Okposo broke out in the 2013–14 season, shortly after a strong 2013 playoffs against the Pittsburgh Penguins. Playing on a line mostly with John Tavares and Thomas Vanek, Okposo scored 69 points in 71 games, leading the Islanders in points for the first and only time since he and Tavares were on the team together (Mathew Barzal also led the Islanders in scoring with Tavares on the roster, but not Okposo). He scored his 100th career goal on October 14, 2014, against the New York Rangers. On January 16, 2015, Okposo scored four goals against the Penguins, also being his first NHL hat trick.

===Buffalo Sabres===
On July 1, 2016, Okposo signed a seven-year, $42 million contract with the Buffalo Sabres.

During his first season with the club, Okposo recorded 45 points in 65 games. He also represented the team at the 2017 National Hockey League All-Star Game.
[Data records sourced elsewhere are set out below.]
-- ==== Sys2Proof/Machine/Memory.lean ====
section
/-! DEFINITION. Memory as the agents reach it: translation through the DRAM windows, check bits and poison, valid bits, tags, repair
candidates (R237, R275, R280 to R288). A byte's key is its map address below 2^32, and 2^32 plus its DRAM offset above. -/

namespace Sys2Proof.Machine

open Sys2Proof

/-- The key of address `a`: a DRAM aperture address is translated by its window (R275). -/
def flat (a : Nat) (s : State) : Nat :=
  if a < 2 ^ 31 then a else 2 ^ 32 + fget MEM_WIN_BASE (a / 2 ^ 28 % 8) s * 2 ^ 28 + a % 2 ^ 28

/-- The memory of a key, numbered as the walkers of R286: 0 DRAM, 1 general SRAM, 2 frame SRAM, 3 the Hamper, 4 the cluster and core
memories, those of a spare and of a pair that a spare replaces among them. -/
def memIndex (f : Nat) : Nat :=
  if f ≥ 2 ^ 40 then 4 else if f ≥ 2 ^ 32 then 0 else if f / 2 ^ 24 = 0x20 then 1 else if f / 2 ^ 24 = 0x30 then 2 else if f / 2 ^ 24 = 0x38 then 3 else 4

/-- The first address and the size of the page or granule of a key (R284); `none` in a memory without valid bits. -/
def unitOf (f : Nat) : Option (Nat × Nat) :=
  match memIndex f with
  | 0 => some (f - f % 4096, 4096)
  | 4 => none
  | _ => some (f - f % 256, 256)

/-- The page or granule of `f` is valid. -/
def unitValid (f : Nat) (s : State) : Bool :=
  match unitOf f with
  | some (u, _) => s.valid.contains u
  | none => true

/-- The 64-bit words that `n` bytes from `f` on touch, by address divided by 8. -/
def wordsOf (f n : Nat) : List Nat := if n = 0 then [] else (List.range ((f + n + 7) / 8 - f / 8)).map (f / 8 + ·)

/-- `n` bytes from `f` on cover the whole word `w`. -/
def covers (f n w : Nat) : Bool := decide (f ≤ 8 * w) && decide (8 * w + 8 ≤ f + n)

/-- Word `w` holds an uncorrectable error. -/
def wordBad (w : Nat) (s : State) : Bool := unitValid (8 * w) s && s.poison.contains w

/-- Word `w` holds a single-bit error. -/
def wordSoft (w : Nat) (s : State) : Bool := unitValid (8 * w) s && s.soft.contains w && !s.poison.contains w

/-! ### Errors (R281, R282, R288) -/

/-- The row code of a DRAM offset, in the layout of MEM_REPAIR (R279, R298). -/
def rowCode (off : Nat) : Nat := bits off 8 6 * 2 ^ 20 + bits off 13 9 * 2 ^ 15 + bits off 32 18

/-- The offset of the first byte of a row. -/
def rowOffset (code : Nat) : Nat := bits code 22 20 * 2 ^ 6 + bits code 19 15 * 2 ^ 9 + bits code 14 0 * 2 ^ 18

/-- The bank of a row has a free spare row: each bank has 8 (R279). -/
def spareFree (code : Nat) (s : State) : Bool := decide ((s.memh.rows.filter (fun r => r / 2 ^ 15 == code / 2 ^ 15)).length < 8)

/-- INFO1 of a memory report: the memory, DRAM offset bit 32, the requester (R378). -/
def memInfo (f req : Nat) : Nat := memIndex f + (if f ≥ 2 ^ 32 + 2 ^ 32 then 8 else 0) + 2 ^ 8 * req

/-- INFO0 of a memory report: the address, or DRAM offset [31:0]. -/
def memAddr (f : Nat) : Nat := f % 2 ^ 32

/-- Repair of a row begins, or is refused: while another is under way, and with MEM_NOSPARE in a bank with no free spare row
(R288). -/
def startRepair (code req : Nat) (s : State) : State :=
  if fbit MEM_STAT_REP_BUSY 0 s then fon MEM_REP_STAT_REFUSED 0 s
  else if spareFree code s then fon MEM_STAT_REP_BUSY 0 { s with memh := { s.memh with repairing := some code, repairBy := req } }
  else report 0x10E (memAddr (rowOffset code)) (memInfo (2 ^ 32 + rowOffset code) req) (fon MEM_REP_STAT_REFUSED 0 s)

/-- The row of a DRAM word is a repair candidate (R288): repaired at once with AUTOREPAIR, else reported. -/
def rowCandidate (f req : Nat) (s : State) : State :=
  let code := rowCode (f - 2 ^ 32)
  if fbit MEM_CFG_AUTOREPAIR 0 s then startRepair code req s
  else report 0x10C (memAddr f) (memInfo f req) (fset MEM_REP_STAT_CAND 0 code s)

/-- MEM_LASTERR and MEM_ERRADDR take an error at `f`. -/
def lastError (f : Nat) (ue : Bool) (s : State) : State :=
  fset MEM_LASTERR_UE 0 ue.toNat (fset MEM_LASTERR_MEM 0 (memIndex f)
    (fset MEM_ERRADDR_ADDR 0 (memAddr f) (fset MEM_ERRADDR_HI_A32 0 (if f ≥ 2 ^ 33 then 1 else 0) s)))

/-- A read by `req` finds a single-bit error in word `w` (R281): it is counted and handed to the Rambler. -/
def correctedRead (w req : Nat) (s : State) : State :=
  let f := 8 * w
  let m := memIndex f
  let s := fcount MEM_CE_CNT_COUNT m 1 (lastError f false s)
  { s with memh := { s.memh with
      handed := if s.memh.handed.contains w then s.memh.handed else s.memh.handed ++ [w]
      rose := sset (0, 0) s.memh.rose m (f, req) } }

/-- A read by `req` finds an uncorrectable error in word `w` (R282, R283, R288): it is counted, reported and stays poisoned. -/
def uncorrectableRead (w req : Nat) (s : State) : State :=
  let f := 8 * w
  let s := report 0x109 (memAddr f) (memInfo f req) (fcount MEM_UE_CNT_COUNT (memIndex f) 1 (lastError f true s))
  if memIndex f = 0 then rowCandidate f req s else s

/-- The 64-bit word of memory that holds word `x` of global context `g` (R124). -/
def ctxPlace (g x : Nat) : Nat := (0x44000000 + 0x10000 * (g / 128) + 256 * (g % 128) + 4 * x) / 8

/-- Reads of words find what is wrong with them: the single-bit errors are counted; the answer is true where none is
uncorrectable. -/
def checkWords (ws : List Nat) (req : Nat) (s : State) : Bool × State :=
  match ws.find? (fun w => wordBad w s) with
  | some w => (false, uncorrectableRead w req s)
  | none => (true, forAll (ws.filter (fun w => wordSoft w s)) (fun w t => correctedRead w req t) s)

/-- Parts of the words `ws` are written by `req` (R283): each is read and merged, and carries fresh check bits then; false where one is
uncorrectable, and nothing is written. -/
def mergeWords (ws : List Nat) (req : Nat) (s : State) : Bool × State :=
  if s.poison = [] && s.soft = [] then (true, s)
  else match checkWords ws req s with
    | (true, t) => (true, { t with soft := t.soft.filter (fun w => !ws.contains w) })
    | (false, t) => (false, t)

/-- `f` writes words `xs` of context `g`, where they can be merged (R99, R283). -/
def ctxMerge (g : Nat) (xs : List Nat) (f : State → State) (s : State) : State :=
  match mergeWords ((xs.map (ctxPlace g)).eraseDups) 0x87 s with
  | (true, t) => f t
  | (false, t) => t

/-- Set bit `b` of CTX_STAT, word 1, of global context `g`. -/
def setCtxStat (g b : Nat) (s : State) : State :=
  ctxMerge g [1] (fun t => mark statMark g (2 ^ b) (ctxSet g 1 (ctxGet g 1 t ||| 2 ^ b) t)) s

/-- The words in error that the reads of an agent touch: `f` counts those of its reads that fail. -/
def wordsTouched (f : State → Nat) (s : State) : List Nat :=
  let clean := f { s with poison := [] }
  ((s.poison ++ s.soft).eraseDups).filter (fun w => decide (clean < f { s with poison := [w] }))

/-- The reads of an agent that holds what it reads in no order find what is wrong with them (R281, R282). -/
def countReads (f : State → Nat) (req : Nat) (s : State) : State :=
  if s.poison = [] ∧ s.soft = [] then s
  else forAll (wordsTouched f s) (fun w t => if wordBad w t then uncorrectableRead w req t else correctedRead w req t) s

/-! ### Accesses -/

/-- Of word `w` the `n` bytes from `f` on touch only bytes that a cacheable store has made valid since the word was poisoned (R283). -/
def liveIn (f n w : Nat) (s : State) : Bool :=
  s.memh.live != [] && (List.range 8).all (fun i => !(decide (f ≤ 8 * w + i) && decide (8 * w + i < f + n)) || s.memh.live.contains (8 * w + i))

/-- Read `n` bytes from `f` on: the value, `none` on an uncorrectable error (R281, R282). An invalid page or granule holds zeros. -/
def readMem (f n req : Nat) (s : State) : Option Nat × State :=
  match checkWords ((wordsOf f n).filter (fun w => !liveIn f n w s)) req s with
  | (true, s') => (some (mread f n s'), s')
  | (false, s') => (none, s')

/-- The page or granule at `f` becomes valid (R284): the rest of it is filled with zeros and correct check bits. -/
def makeValid (f : Nat) (s : State) : State :=
  match unitOf f with
  | some (u, n) =>
    if s.valid.contains u then s
    else
      let out (w : Nat) : Bool := !(decide (u ≤ 8 * w) && decide (8 * w < u + n))
      { s with valid := nput u s.valid, poison := s.poison.filter out, soft := s.soft.filter out }
  | none => s

/-- The words that a write of `n` bytes from `f` on covers in part: they are read, merged and written (R283). -/
def partWords (f n : Nat) : List Nat := (wordsOf f n).filter (fun w => !covers f n w)

/-- The bytes of a write reach memory: pages become valid, tags clear, the words written carry fresh check bits (R237, R283, R284). -/
def putMem (f n v : Nat) (s : State) : State :=
  let ws := wordsOf f n
  let s := forAll (ws.map (8 * ·)) makeValid s
  mwrite f n v { s with
    poison := s.poison.filter (fun w => !ws.contains w)
    soft := s.soft.filter (fun w => !ws.contains w)
    memh := if s.memh.live = [] then s.memh else
      { s.memh with live := s.memh.live.filter (fun b => s.poison.contains (b / 8) && (covers f n (b / 8) == false)) }
    tags := s.tags.filter (fun t => !(ws.contains (2 * t) || ws.contains (2 * t + 1))) }

/-- Write `n` bytes of `v` from `f` on; false where a word that is covered in part is uncorrectable: nothing is written (R283). -/
def writeMem (f n v req : Nat) (s : State) : Bool × State :=
  match checkWords (partWords f n) req s with
  | (true, s') => (true, putMem f n v s')
  | (false, s') => (false, s')

/-- A cacheable store of `n` bytes of `v` from `f` on (R283): it completes in the cache even where a fill finds a word uncorrectable. The
bytes written are valid then, the rest of the word stays poisoned. -/
def cacheStore (f n v req : Nat) (s : State) : State :=
  let bad := (partWords f n).filter (fun w => wordBad w s)
  if bad = [] then (writeMem f n v req s).2
  else
    let t := putMem f n v (forAll bad (fun w u => uncorrectableRead w req u) s)
    let wrote := ((List.range n).map (f + ·)).filter (fun b => bad.contains (b / 8))
    { t with
      poison := bad.foldl (fun m w => nput w m) t.poison
      memh := { t.memh with live := wrote ++ t.memh.live.filter (fun b => !wrote.contains b) } }

/-- The parts of `n` bytes from `a` on that lie in one naturally aligned block of `g` bytes each: address and length, ascending. -/
def chunks (g a n : Nat) : List (Nat × Nat) :=
  if n = 0 then [] else
    (List.range ((a + n + g - 1) / g - a / g)).map (fun i =>
      let lo := max a (g * (a / g + i))
      (lo, min (a + n) (g * (a / g + i) + g) - lo))

/-- A 16-byte word of a tag-bearing memory with its tag (R237). -/
def readCap (f req : Nat) (s : State) : Option Cap × State :=
  match readMem f 16 req s with
  | (some v, s') => (some ⟨BitVec.ofNat 128 v, s'.tags.contains (f / 16)⟩, s')
  | (none, s') => (none, s')

/-- A 16-byte word and its tag are written as one access (R237). -/
def writeCap (f : Nat) (k : Cap) (s : State) : State :=
  let s := putMem f 16 k.v.toNat s
  if k.tag then { s with tags := nput (f / 16) s.tags } else s

end Sys2Proof.Machine
end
He missed time at the end of the season after suffering a concussion and having a reaction to the medication.

Okposo's output declined in each of the next four seasons and fans eventually began to call for him to be bought out of his contract. However, he posted a strong bounce back in the 2021–22 season, recording 21 goals and 24 assists for 45 points, his highest total since his first season with the Sabres.

After spending the previous season as an alternate, Okposo was named the 20th captain in Sabres history ahead of the 2022–23 season.

Having completed his seven-year contract with the Sabres, Okposo continued his tenure as team captain in signing a one-year, $2.5 million contract extension with Buffalo on May 24, 2023. Okposo then played his 1,000th NHL game on November 14, 2023, in a 5–2 loss to the Boston Bruins.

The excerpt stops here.